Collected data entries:

-- ==== Sys2Proof/Word.lean ====
section
/-!
DEFINITION. Word.lean: the widths and the identifiers of the units (00_scope Table 6; R10, R11, R12).
-/

namespace Sys2Proof

/-- One byte of any memory. -/
abbrev Byte := BitVec 8

/-- A 32-bit pattern: an FP32 value, a lane, an accumulator word. -/
abbrev W32 := BitVec 32

/-- A 64-bit pattern: a scalar register, a wide register. -/
abbrev W64 := BitVec 64

/-- One slot of the instruction buffer (R30). -/
abbrev Slot := BitVec 128

/-- A descriptor register (R41): 64 bytes. -/
abbrev Desc := BitVec 512

/-- Global tile index 0-95 = 12 x die + tile (00_scope Table 6). -/
abbrev Tile := Fin 96

/-- Compute die CD0-CD7. -/
abbrev Die := Fin 8

/-- Memory stack ST00-ST31. -/
abbrev Stack := Fin 32

/-- Edge die ED0-ED3. -/
abbrev Edge := Fin 4

/-- Link L00-L23. -/
abbrev Link := Fin 24

/-- Ring pair 0-255 (R397). -/
abbrev Ring := Fin 256

/-- Function: 0 physical, 1-63 virtual (R392). -/
abbrev Func := Fin 64

/-- Collective channel 0-15 (R362). -/
abbrev Chan := Fin 16

/-- Error code (R7). -/
abbrev Code := BitVec 16

/-- The compute die that holds a tile. -/
def Tile.die (t : Tile) : Die := ⟨t.val / 12, by omega⟩

/-- The tile's index within its die, T0-T11. -/
def Tile.idx (t : Tile) : Fin 12 := ⟨t.val % 12, by omega⟩

/-- Tile `i` of compute die `d`. -/
def Die.tile (d : Die) (i : Fin 12) : Tile := ⟨d.val * 12 + i.val, by omega⟩

/-- The compute die to which a stack is attached: stack k belongs to die k div 4. -/
def Stack.die (k : Stack) : Die := ⟨k.val / 4, by omega⟩

/-- Every tile in ascending global index. -/
def allTiles : List Tile := List.finRange 96

/-- Every compute die in ascending order. -/
def allDies : List Die := List.finRange 8

/-- Every stack in ascending order. -/
def allStacks : List Stack := List.finRange 32

end Sys2Proof
end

What you have to do: Only one stretch of the data above is needed. Restate it word for word, from the line containing "holds a tile. -/" through the line containing "die in ascending order. -/", both ends included.

Solution to this task:
/-- The compute die that holds a tile. -/
def Tile.die (t : Tile) : Die := ⟨t.val / 12, by omega⟩

/-- The tile's index within its die, T0-T11. -/
def Tile.idx (t : Tile) : Fin 12 := ⟨t.val % 12, by omega⟩

/-- Tile `i` of compute die `d`. -/
def Die.tile (d : Die) (i : Fin 12) : Tile := ⟨d.val * 12 + i.val, by omega⟩

/-- The compute die to which a stack is attached: stack k belongs to die k div 4. -/
def Stack.die (k : Stack) : Die := ⟨k.val / 4, by omega⟩

/-- Every tile in ascending global index. -/
def allTiles : List Tile := List.finRange 96

/-- Every compute die in ascending order. -/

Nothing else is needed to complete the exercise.